Interview conducted by Ivanhoe Broadcast News in March 2018.
We hear a term like undiagnosed diseases and it doesn’t really resonate with a lot of people or they don’t understand. Is this a big issue in this country?
Dr. Hamid: When we think about undiagnosed disease I think we think about three different types of problems. One are diseases which are common diseases and they present in unusual ways. One of the ways we think about for example is a patient who has Lupus, which is a reasonably common one, but the disease presents in such an unusual way that the physician has difficulty diagnosing that patient with Lupus. And that can obviously lead to a long expensive odyssey. The second type of undiagnosed disease is disease which is very rare; which means that these are diseases which by definition are maybe one in two thousand people have something like this. And, they are so rare that our normal physician or internist or a pediatrician or a neurologist may not ever see a patient with that condition. It is never on their radar. The diagnostic odyssey is long and complicated. The third type of undiagnosed diseases are diseases that we don’t know exist. These are diseases which nobody has put a label on. These are a combination of symptoms or presentations whether they happen in a child or they happen in an adult. But, it’s such an unusual combination that they either get mislabeled or not really labeled at all. These patients have another sort of complicated long diagnostic odyssey because even with the best of care at the best medical centers these patients never receive a diagnosis because nobody has labeled that condition, nobody has recognized that combination as a disease. The idea of the undiagnosed disease network is to actually help patients in each of these three categories.
Explain for us what is the Undiagnosed Diseases Network, how does that work? Because as you mentioned before there’s a center for that and then there are other sites around the country correct?
Dr. Hamid: Yes. The Undiagnosed Diseases Network actually grew out of the Undiagnosed Diseases Program which is at the National Institutes of Health under the direction of Dr. Bill Gahl. This program at UDP as we call it or Undiagnosed Disease Program was started about now eight to ten years ago. And the purpose was the same: help patients with these three categories that I just described. What they found was that the program was very successful. But the demand was such that the site (or the center) at NIH could not handle it. Plus it was very inconvenient given how big the United States is for people for example from the west coast to go to NIH to get there. So the idea then came around that maybe the experiences that UDP and the protocols that the UDP developed can be further implemented at several centers across United States. You increase the type of patients you see, and you increase access. That was one of the major objectives. About two and a half years ago the network was expanded in to seven clinical sites. One in Stanford University, California, one in UCLA in California, at Baylor College of Medicine in Houston, Vanderbilt, Duke University in North Carolina and Harvard Medical School. So now the centers kind of range in the United States and now not only that we can see more patients but we can see bigger diversity and patients have better access.

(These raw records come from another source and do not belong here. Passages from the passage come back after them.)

/-- SCRUB_READ. -/
def execScrubRead (k : Nat) (fixed bad : List Nat) (resp : Nat) (s : State) : Host.Outcome State Fault Refusal :=
  .next (s.scrubRead k fixed bad resp)

/-- SCRUB_BEHIND. -/
def execScrubBehind (k : Nat) (s : State) : Host.Outcome State Fault Refusal := .next (s.scrubLate k)

/-- PORT_RESET. -/
def execPortReset (src : Src) (v : Nat) (s : State) : Host.Outcome State Fault Refusal := .next (s.portReset src v)

/-- PORT_RESET_DONE. -/
def execPortResetDone (target : Bool) (id : Nat) (s : State) : Host.Outcome State Fault Refusal :=
  .next (s.portResetDone target id)

/-- BURROW_STALL_TIMEOUT. -/
def execBurrowStallTimeout (p : Nat) (s : State) : Host.Outcome State Fault Refusal := .next (s.burrowStall p)

/-- BURROW_RECOVERY_TIMEOUT. -/
def execBurrowRecoveryTimeout (p : Nat) (s : State) : Host.Outcome State Fault Refusal := .next (s.burrowDownPost p)

/-- REMAP_WRITE. -/
def execRemapWrite (src : Src) (v : Nat) (s : State) : Host.Outcome State Fault Refusal := .next (s.remapWrite src v)

/-- HOARD_ZERO_DONE. -/
def execHoardZeroDone (s : State) : Host.Outcome State Fault Refusal := .next s.hoardZeroed

end Sys2Proof.Machine
end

Before I get to how this works, what’s the protocol? Does the family come to Vanderbilt, do they go through testing. Is there an estimation of how many people are affected by this?
Dr. Hamid: There’s some estimation and given that many of these undiagnosed diseases don’t have a label I would say this is a very rough estimate. But various studies have suggested that maybe there are about two hundred thousand individuals both adult and children in United States which have an undiagnosed or rare disease. In terms if you think about population in the United States that would be about one in seventeen hundred individuals. So while individually these problems or these undiagnosed diseases seem rare, as a combination all of these rare diseases together is quite common. One in seventeen hundred is not that common. The problem with undiagnosed disease is it’s the burden they carry on the health system, on the families, on the patient their self. And the long diagnostic odyssey with really no answers in site.
We should make mention, of course I would speak to the family about that, but obviously I would imagine the frustration on both sides, the physicians and the family. But you’ve seen it firsthand. How difficult is it for families dealing with this situation?
Dr. Hamid: It’s very difficult because they know that something is wrong and something is causing significant symptoms. Let’s say for example, if it’s a pediatric patient, a common type of symptom we see in these children are they’re delayed. They are developmentally not where they should be. So for example, a normal child would be walking at twelve months of age and these children are not. They have seizures. They have other problems with their body. Parents know that, doctors know that, but for the child there is no diagnosis. All the testing that has been done comes back negative. The parents see the child getting worse and worse and worse. So as you can imagine for a family how devastating that can be if you have a sick child like that. On the flip side we see that sort of situation many times in adults too. We have seen patients here who have been in perfect health, or they think that they’re in perfect health at twenty years of age and find out that they have gone through college, and find out by thirty years of age they cannot even hold a food bagging job at the local grocery store. So what that means is that for within a period of ten years there’s a significant deterioration of their mental status or their neurological status. That is very devastating to not only that person but their close families, if they have children their children. It’s in many ways quite devastating. And also for the physician because when these patients go and see their physicians the physicians are very frustrated because with all the high tech medicine that is available in the United States and all the fancy scans, all the fancy blood tests, they still cannot pinpoint what is wrong with the patient. And these patients undergo a million dollar workup without any answers.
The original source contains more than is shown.